Friday, December 16, 2011

Divine Nature Reserves

 Fossil feather of Archaeopteryx

Mystery of Feathers
Modern evolutionary biology is unable to explain the origins of feather. Classical Darwinism has not been sufficient to give reasons for the rise of this enigmatic structure in nature or why different parts of bird skin produce different types of feathers.

Saying that God has created feathers is not a scientific explanation. It is a religious expression that does not give us new information about the origins of feathers. 

So what is needed is patience, careful additional research and new discoveries that provide more detailed information for better theories that could explain the origins of this wonder of Creation!

We are been helped to grow up and to learn more about ourselves and about the nature by our God who wants to teach us more about life.

He says "I will instruct thee and teach thee in the way which thou shalt go; I will guide thee with Mine eye." (Psalm 32:8)

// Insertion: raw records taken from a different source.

/-- ERET in a trap activation (R353): completes its entry. None is the ILLOP of DISP 2–3. An activation that ends here has not been
resumed, so it credits no items (R340). -/
def Module.eret (m : Module) (cid : Nat) : Option Module :=
  let c := m.core cid
  match c.sup.serving with
  | none => none
  | some i =>
    let r := m.supEntry cid i
    let key := Tab.get 64 c.sup.keys i
    let fin (m : Module) : Module :=
      let m := m.clearV cid (supOff i)
      let m := m.release cid 64
      let m := m.onCore cid fun c => { c with sup := { c.sup with serving := none, keys := Tab.del c.sup.keys i } }
      let m := m.onTile (tileOf cid) fun t => t.unfreeze cid key
      m.deferred cid
    if r.kind = 1 then
      match r.disp with
      | 0 =>
        let ctl := m.ctlOf cid key
        (m.endJoin cid (if bit ctl.joina 63 then { ctl with joina := 0 } else ctl)).map fun m => fin (m.release cid key)
      | 1 =>
        let ctl := m.ctlOf cid key
        let m := m.setCtl cid key { ctl with cls := 4#3, waitk := if swUpc ctl.sw then ctl.waitk else 0#4 }
        some (fin (m.onAct cid key fun a =>
          { a with st := .ready, since := m.time, aged := m.time, hcyc := 0, wait := .nothing }))
      | _ => none
    else some (fin m)

end Sys2Proof.Machine
end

One way to do this is by depositing important information in places for humans to discover when they have learned enough to understand the meaning of what they see: Charles Darwin published the Origin of Species on 24 November 1859. The Archeopteryx feather was discovered in Solnhofen divine Nature Reserve in 1860.

Nature Reserves
World's Nature Reserves are governmental attempts to preserve at least something of natural environments are threatened by natural expansion of human settlement and by exploitation of natural sources of energy, oil, gas, minerals and other things used and valued by homo sapiens sapiens, the landlords of this Blue Marble. Nature Reserves include representative and possibly rare habitats of life, fauna and flora, and landscapes that we like at least our grandchildren to be able to see. (Well, Grand Canyon they probably will.)

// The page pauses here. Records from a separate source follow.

-- ==== Sys2Proof/Machine/VecUnit.lean ====
section
/-!
DEFINITION. The vector unit (R486–R499): lanes, the result of each form from the operands captured at commit, element
accesses, retirement and late faults (R87, R88, R487, R488), and the coprocessor ring.
-/
namespace Sys2Proof.Machine

/-! ## Lanes -/

def laneAt (w x i : Nat) : Nat := x / 2 ^ (w * i) % 2 ^ w

/-- Lanes i, i+1, … laid down from bit 0, with the flags of all of them ORed. -/
def packLanes (w : Nat) (f : Nat → Nat × Nat) : List Nat → Nat × Nat
  | [] => (0, 0)
  | i :: is =>
    let (v, fl) := f i
    let (r, g) := packLanes w f is
    (v % 2 ^ w + 2 ^ w * r, fl ||| g)

/-- The effective rounding mode: code 7 takes RM of the status word (R124). -/
def effMode (rm : Nat) (sw : Word) : Nat := if rm = 7 then swRm sw else rm

/-- Elements of a type in 512 bits (R486). -/
def lanesOf (ty : Nat) : Nat := 512 / Num.widthOf ty

/-! ## Element arithmetic (R490, R491) -/

/-- The arithmetic forms on one lane: VOP 0–7. -/
def laneArith (vop ty mode h : Nat) (sat : Bool) (b c d : Nat) : Nat × Nat :=
  if Num.isInt ty then
    let x := Num.intVal ty b; let y := Num.intVal ty c; let z := Num.intVal ty d
    let r : Int := match vop with
      | 0 => x + y
      | 1 => x - y
      | 2 => x * y
      | 3 => x * y + z
      | 4 => min x y
      | 5 => max x y
      | 6 => x.natAbs
      | _ => -x
    (Num.intOut ty sat r, 0)
  else
    let f := Num.fmtOf ty
    let x := f.val b; let y := f.val c; let z := f.val d
    match vop with
    | 0 => f.deliver mode h sat (Num.addVal mode x y)
    | 1 => f.deliver mode h sat (Num.addVal mode x y.neg)
    | 2 => f.deliver mode h sat (Num.mulVal x y)
    | 3 => f.deliver mode h sat (Num.fmaVal mode x y z)
    | 4 => (f.minMax false b c, 0)
    | 5 => (f.minMax true b c, 0)
    | 6 => (b % 2 ^ (f.w - 1), 0)
    | _ => ((b % 2 ^ f.w) ^^^ 2 ^ (f.w - 1), 0)

/-- VAND, VOR, VXOR, VSHL, VSHR, VSAR on one lane: VOP 8–13. -/
def laneBits (vop w b c : Nat) : Nat :=
  match vop with
  | 8 => b &&& c
  | 9 => b ||| c
  | 10 => b ^^^ c
  | 11 => (b <<< (c % w)) % 2 ^ w
  | 12 => b >>> (c % w)
  | _ => truncTo w (signedOf w b / 2 ^ (c % w))

/-- A lane comparison (R492). -/
def laneCmp (ty cnd b c : Nat) : Bool × Nat :=
  if Num.isInt ty then
    let x := Num.intVal ty b; let y := Num.intVal ty c
    (match cnd with
     | 0 => x == y
     | 1 => decide (x < y)
     | 2 => decide (x ≤ y)
     | _ => x ≠ y, 0)
  else (Num.fmtOf ty).cmp cnd b c

/-- One combination of VRED (R495): ROP. -/
def laneRed (rop ty mode h : Nat) (sat : Bool) (b c : Nat) : Nat × Nat :=
  match rop with
  | 0 => laneArith 0 ty mode h sat b c 0
  | 1 => laneArith 4 ty mode h false b c 0
  | 2 => laneArith 5 ty mode h false b c 0
  | 3 => (b &&& c, 0)
  | 4 => (b ||| c, 0)
  | _ => (b ^^^ c, 0)

/-- One level of the tree of R154; absent elements give way. -/
def redLevel (f : Nat → Nat → Nat → Nat × Nat) (i : Nat) : List (Option Nat) → List (Option Nat) × Nat
  | x :: y :: rest =>
    let (r, fl) := match x, y with
      | some a, some b => let (v, g) := f i a b; (some v, g)
      | some a, none => (some a, 0)
      | none, z => (z, 0)
    let (rs, g) := redLevel f (i + 1) rest
    (r :: rs, fl ||| g)
  | l => (l, 0)

def redTree (f : Nat → Nat → Nat → Nat × Nat) : Nat → List (Option Nat) → Nat × Nat
  | 0, l => ((l.head?.join).getD 0, 0)
  | n + 1, l =>
    let (l', fl) := redLevel f 0 l
    let (r, g) := redTree f n l'
    (r, fl ||| g)

/-- VDOT on destination lane j (R494). -/
def laneDot (ty mode h : Nat) (sat : Bool) (b c d j : Nat) : Nat × Nat :=
  let w := Num.widthOf ty
  let k := 32 / w
  if Num.isInt ty then
    let s := (upFrom (k * j) k).foldl (fun a i => a + Num.intVal ty (laneAt w b i) * Num.intVal ty (laneAt w c i)) 0
    (Num.intOut 2 sat (signedOf 32 (laneAt 32 d j) + s), 0)
  else
    let f := Num.fmtOf ty
    let s := (upFrom (k * j) k).foldl
      (fun (a : Num.Sum) i => a.addEx (Num.mulVal (f.val (laneAt w b i)) (f.val (laneAt w c i)))) {}
    let s := s.addEx (Num.f32.val (laneAt 32 d j)).addend
    Num.f32.deliver mode h false (s.ex mode)

/-! ## The compute and move forms -/

/-- The RSH value of a lane (R147, R148). -/
def VOp.h (o : VOp) (i : Nat) : Nat := Num.rshHash o.seed.toNat i o.rshc.toNat

/-- A vector form's result: the destination's new bits and the flags. VOP of the form, as R489 numbers it. -/
def VOp.compute (o : VOp) (vop : Nat) (f : VecF) : Nat × Nat :=
  let ty := f.ty.toNat
  let w := Num.widthOf ty
  let mode := effMode f.rm.toNat o.sw
  let inact (w i : Nat) : Nat := if f.zero then 0 else laneAt w o.old.toNat i
  let act (i : Nat) : Bool := Nat.testBit o.m i
  let each (n w : Nat) (g : Nat → Nat × Nat) : Nat × Nat :=
    packLanes w (fun i => if act i then g i else (inact w i, 0)) (upFrom 0 n)
  let B := laneAt w o.b; let C := laneAt w o.c; let D := laneAt w o.d
  match vop with
  | 0 | 1 | 2 | 3 | 4 | 5 | 6 | 7 => each (lanesOf ty) w fun i => laneArith vop ty mode (o.h i) f.sat (B i) (C i) (D i)
  | 8 | 9 | 10 | 11 | 12 | 13 => each (lanesOf ty) w fun i => (laneBits vop w (B i) (C i), 0)
  | 14 =>
    packLanes 1 (fun i => if act i then let (t, fl) := laneCmp ty f.rm.toNat (B i) (C i); (t.toNat, fl) else (0, 0))
      (upFrom 0 (lanesOf ty))
  | 15 => each (lanesOf ty) w fun i => (if Nat.testBit o.d i then B i else C i, 0)
  | 16 =>
    let st := f.d.toNat
    let sw := Num.widthOf st
    let e := min (lanesOf ty) (lanesOf st)
    each e w fun i => Num.convert st ty mode (o.h i) f.sat (laneAt sw o.b i)
  | 17 => each 16 32 fun j => laneDot ty mode (o.h j) f.sat o.b o.c o.d j
  | 18 =>
    let l := (upFrom 0 (lanesOf ty)).map fun i => if act i then some (B i) else none
    redTree (fun i => laneRed f.d.toNat ty mode (o.h i) f.sat) (Nat.log2 (lanesOf ty)) l
  | _ => each (lanesOf ty) w fun i => (B (C i % lanesOf ty), 0)

/-- VMOV, VBC, VEXT, VINS (R499). -/
def VOp.move (o : VOp) (fx : Nat) (f : VMovF) : Nat :=
  let ty := f.ty.toNat
  let w := Num.widthOf ty
  let n := f.lane.toNat
  match fx with
  | 0 => o.b
  | 1 => (packLanes w (fun _ => (o.b % 2 ^ w, 0)) (upFrom 0 (lanesOf ty))).1
  | 2 => if ty ≤ 3 then truncTo 64 (signedOf w (laneAt w o.b n)) else laneAt w o.b n
  | _ => o.b - laneAt w o.b n * 2 ^ (w * n) + o.c % 2 ^ w * 2 ^ (w * n)

/-! ## Element accesses (R497, R498) -/

/-- Width in bits and number of the pieces accessed, and the address of piece i. Two E2M1 elements share a byte. -/
def vmWidth (f : VMemF) : Nat := if f.ty.toNat = 14 then 8 else Num.widthOf f.ty.toNat
def VOp.elem (o : VOp) (form : Nat) (f : VMemF) (i : Nat) : Nat :=
  let base := (o.b : Int) + f.disp.toInt
  let w := vmWidth f
  let d : Int := match form with
    | 0 | 1 => (i * (w / 8) : Nat)
    | 2 | 3 => (i : Int) * signedOf 64 o.c
    | _ => signedOf 32 (laneAt 32 o.c i) * (w / 8 : Nat)
  truncTo 64 (base + d)

/-- How a vector instruction ends its turn. -/
inductive VecOut where
  | done (v flags : Nat)
  | fault (f : FInfo)
  | wait (o : VOp) (ask : Option (Nat × Ask))
  deriving DecidableEq, Repr

/-- One element access, or the store of k elements side by side: the bytes loaded, in a load. -/
def vecElem (cid : Nat) (o : VOp) (store : Bool) (w va k : Nat) (data : Nat) : MM Nat := do
  let n := w / 8
  MM.stopIf (va % n ≠ 0) .misalign va
  if store then
    storeAt cid 4 va (leBytes (n * k) data) (swMode o.sw) true
    return 0
  else
    return leNat (← loadAt cid 4 va n (swMode o.sw) true)

/-- Elements from i on that one access stores: active ones, at rising places of one aligned 8-byte piece, which is the unit of single-copy
atomicity of a vector store (R199). -/
def VOp.piece (o : VOp) (form : Nat) (f : VMemF) (i : Nat) : Nat :=
  let w := vmWidth f
  let a := o.elem form f i
  1 + ((upFrom 1 7).takeWhile fun j =>
    decide (w * (i + j + 1) ≤ 512) && Nat.testBit o.m (i + j) && o.elem form f (i + j) == a + w / 8 * j
      && (a + w / 8 * j) / 8 == a / 8).length

/-- The elements that remain, in ascending order: what was performed stays (R498). `skip` of them have been stored with an earlier
one. -/
def vecMem (cid form : Nat) (f : VMemF) (o : VOp) (m : Module) (skip : Nat) : List Nat → Module × VecOut
  | [] => (m, .done o.got 0)
  | i :: is =>
    let w := vmWidth f
    let store := form == 1 || form == 3
    if skip ≠ 0 || !Nat.testBit o.m i then vecMem cid form f { o with pos := i + 1 } m (skip - 1) is
    else
      let k := if store then o.piece form f i else 1
      match vecElem cid o store w (o.elem form f i) k (o.d / 2 ^ (w * i) % 2 ^ (w * k)) m with
      | .ok (v, m') => vecMem cid form f { o with pos := i + 1, got := o.got + v * 2 ^ (w * i) } m' (k - 1) is
      | .error (.fault e) => (m, .fault e)
      | .error .stall => (m, .wait o none)
      | .error (.ask c a) => (m, .wait o (some (c, a)))

/-- A vector instruction run by the unit. -/
def VOp.run (o : VOp) (cid : Nat) (m : Module) : Module × VecOut :=
  if o.bad then (m, .fault { cause := .uncorr })
  else
    let vec (vop : Nat) (f : VecF) := let r := o.compute vop f; (m, VecOut.done r.1 r.2)
    let mem (form : Nat) (f : VMemF) :=
      vecMem cid form f o m 0 (upFrom o.pos (512 / vmWidth f - o.pos))
    match o.i with
    | .vadd f => vec 0 f
    | .vsub f => vec 1 f
    | .vmul f => vec 2 f
    | .vfma f => vec 3 f
    | .vmin f => vec 4 f
    | .vmax f => vec 5 f
    | .vabs f => vec 6 f
    | .vneg f => vec 7 f
    | .vand f => vec 8 f
    | .vor f => vec 9 f
    | .vxor f => vec 10 f
    | .vshl f => vec 11 f
    | .vshr f => vec 12 f
    | .vsar f => vec 13 f
    | .vcmp f => vec 14 f
    | .vsel f => vec 15 f
    | .vcvt f => vec 16 f
    | .vdot f => vec 17 f
    | .vred f => vec 18 f
    | .vperm f => vec 19 f
    | .vld f => mem 0 f
    | .vst f => mem 1 f
    | .vlds f => mem 2 f
    | .vsts f => mem 3 f
    | .vgath f => mem 4 f
    | .vmov f => (m, .done (o.move 0 f) 0)
    | .vbc f => (m, .done (o.move 1 f) 0)
    | .vext f => (m, .done (o.move 2 f) 0)
    | .vins f => (m, .done (o.move 3 f) 0)
    | _ => (m, .done 0 0)

/-- Where the result goes: a vector register (true) or a general register, and its code; none for stores. -/
def vecDst : Instr → Option (Bool × Opnd)
  | .vadd f | .vsub f | .vmul f | .vfma f | .vmin f | .vmax f | .vabs f | .vneg f | .vand f | .vor f | .vxor f | .vshl f
  | .vshr f | .vsar f | .vsel f | .vcvt f | .vdot f | .vred f | .vperm f => some (true, f.a)
  | .vcmp f => some (false, f.a)
  | .vld f | .vlds f | .vgath f => some (true, f.a)
  | .vmov f | .vbc f | .vins f => some (true, f.a)
  | .vext f => some (false, f.a)
  | _ => none

/-! ## The coprocessor ring (R87, R88) -/

/-- LM offset of ring entry s of context k. -/
def Core.cprAt (c : Core) (k s : Nat) : Nat := c.cprBase + k * 0x800 + 32 * (s % 64)
/-- ST of an entry. DEDUCED (log 40). -/
def Module.cprSt (m : Module) (cid k s : Nat) : Nat := bits (BitVec.ofNat 64 (m.lmNat cid ((m.core cid).cprAt k s) 8)) 51 50
/-- The device's write of ST. -/
def Module.cprMark (m : Module) (cid k s st : Nat) : Module :=
  let off := (m.core cid).cprAt k s
  m.putWord cid off (leBytes 8 (setBits (BitVec.ofNat 64 (m.lmNat cid off 8)) 51 50 st).toNat)

/-- The next sequence number of a context and its ring entry, outstanding; none while that entry is still in use. -/
def Module.cprPush (m : Module) (cid k : Nat) (head : BitVec 16) (job : Nat) (pc : Word) (ctl : Ctl) : Option (Nat × Module) :=
  let s := ((m.core cid).ctx k).seq.toNat
  if m.cprSt cid k s = 1 then none
  else
    let x := s + job * 2 ^ 16 + head.toNat * 2 ^ 32 + k * 2 ^ 48 + 2 ^ 50 + pc.toNat * 2 ^ 64 + ctl.aidv.toNat * 2 ^ 128
      + ctl.aids.toNat * 2 ^ 144
    let m := m.putWord cid ((m.core cid).cprAt k s) (leBytes 32 x)
    some (s, m.onCore cid fun c => c.onCtx k fun y => { y with seq := y.seq + 1#16 })

/-! ## Retirement (R487, R488) -/

/-- The window of an activation after a vector result. -/
def Win.vecPut (w : Win) (time : Nat) (d : Option (Bool × Opnd)) (v : Nat) : Win :=
  match d with
  | some (true, a) => w.setV time a.toNat (BitVec.ofNat 512 v)
  | some (false, a) => if a.toNat < 32 then w.setG time a.toNat (BitVec.ofNat 64 v) else w
  | none => w

/-- The head of a core's vector queue takes its turn: it retires, faults late, is cancelled, or waits (false). -/
def Module.vecTurn (m : Module) (cid : Nat) : Bool × Module :=
  match (m.core cid).vq with
  | [] => (false, m)
  | o :: rest =>
    let drop (m : Module) : Module := m.onCore cid fun c => { c with vq := rest }
    if (m.core cid).vcancel.contains o.key then (true, (drop m).cprMark cid o.ctx o.seq 2)
    else
      match o.run cid m with
      | (m, .done v fl) =>
        let m := m.onAct cid o.key fun a =>
          match a.win with
          | some w =>
            let w := w.vecPut m.time (vecDst o.i) v
            { a with win := some { w with ctl := { w.ctl with sw := swOr w.ctl.sw fl } } }
          | none => a
        (true, (drop m).cprMark cid o.ctx o.seq 0)
      | (m, .fault f) =>
        let m := m.sides f.side
        let m := m.onAct cid o.key fun a => { a with late := a.late ++ [⟨o.seq, f.cause, 0, o.pc, f.addr, none⟩] }
        let m := m.onCore cid fun c => { c with vcancel := o.key :: c.vcancel }
        (true, (drop m).cprMark cid o.ctx o.seq 2)
      | (m, .wait o' ask) =>
        let m := m.onCore cid fun c => { c with vq := o' :: rest }
        (false, match ask with
          | some (c, a) => m.putAsk c a
          | none => m)

/-- Turns until no instruction of the activation is queued; false when one must wait. -/
def Module.drainFrom (cid key : Nat) : Nat → Module → Bool × Module
  | 0, m => (true, m)
  | n + 1, m =>
    if (m.core cid).vq.any (·.key == key) then
      match m.vecTurn cid with
      | (true, m) => Module.drainFrom cid key n m
      | (false, m) => (false, m)
    else (true, m)
def Module.drain (m : Module) (cid key : Nat) : Bool × Module := Module.drainFrom cid key (m.core cid).vq.length m

end Sys2Proof.Machine
end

In scientific discussions divine Nature Reserves are called Konservat-Lagerstätten where "deposits known for the exceptional preservation of fossilized organisms, where the soft parts are preserved in the form of impressions or casts."

Divine lithography
The suggested theological term divine Nature Reserve was born when I was studying the original discovery of Archaeopteryx (Greek for ancient bird) with the 1860 finding of the famed feather fossil near Solnhofen in Germany and its consequent description by Christian Erich Hermann von Meyer (1801-1869) in Archeopteryx lithographica (1861).

For, theologically speaking, God of Israel had a problem.

He had created something so extraordinary in the Tree of Life that it gave Him all the reason in the world to be proud of it. But who would share His joy of creation? The only creature that would one day have the brain capacity to understand this masterpiece and who hopefully would praise the One who has created it is still some 150 million human years in the future.

In order for Mr Adam to see this amazing work and to praise Him for it God goes to some length of planning and work.

The Bird of God, Urvogel, has very delicate bone structure and even some more delicate things growing differently in different parts of its skin called in English "feathers". Both its overall design and the feathers would be crucial for Mr Adam to be able to realize what this wondrous creation was. But how on earth to preserve the delicate parts for over a hundred million years of highly dynamic movements and modifications of Earth's volatile crust?

Introduce lithography!

God carefully created the perfect material for printing images of delicate things, even jellyfish.

The Solnhofen Plattenkalk is a Jurassic Konservat-Lagerstätte that preserves a rare assemblage of fossilized organisms, including highly detailed imprints of soft bodied organisms such as sea jellies. The most familiar fossils of the Solnhofen Plattenkalk include the early bird Archaeopteryx preserved in such detail that they are among the most famous and most beautiful fossils in the world. The Solnhofen beds lie in the German state of Bavaria (Bayern), halfway between Nuremberg (Nürnberg) and Munich (München) and were originally quarried as a source of Lithographic limestone.

The fine-grained texture of the mud silt forming the limestone from the Solnhofen area (which is composed mainly of the towns of Solnhofen and Eichstätt) is ideal for making lithographic plates, and extensive quarrying in the 19th century revealed many fossil finds, as commemorated in the name Archaeopteryx lithographica, all the specimens of which come from these deposits. The closest modern analogue to the Solnhofen conditions is said to be Orca Basin in the northern Gulf of Mexico, though that area is much deeper than the Solnhofen lagoons.
Solnhofen Plattenkalk wikipedia

Alois Senefelder (1771-1834) invented the technique of lithography in which Solnhofen limestone was exclusively used. This depicts Afghan royal soldiers in the Durrani period (James Rattray 1847).

God of Israel made at least ten lithographies in Solnhofen limestone of the amazing Archepteryx, the Bird of God. This is the Berlin specimen (God 150 mya) (wikimedia).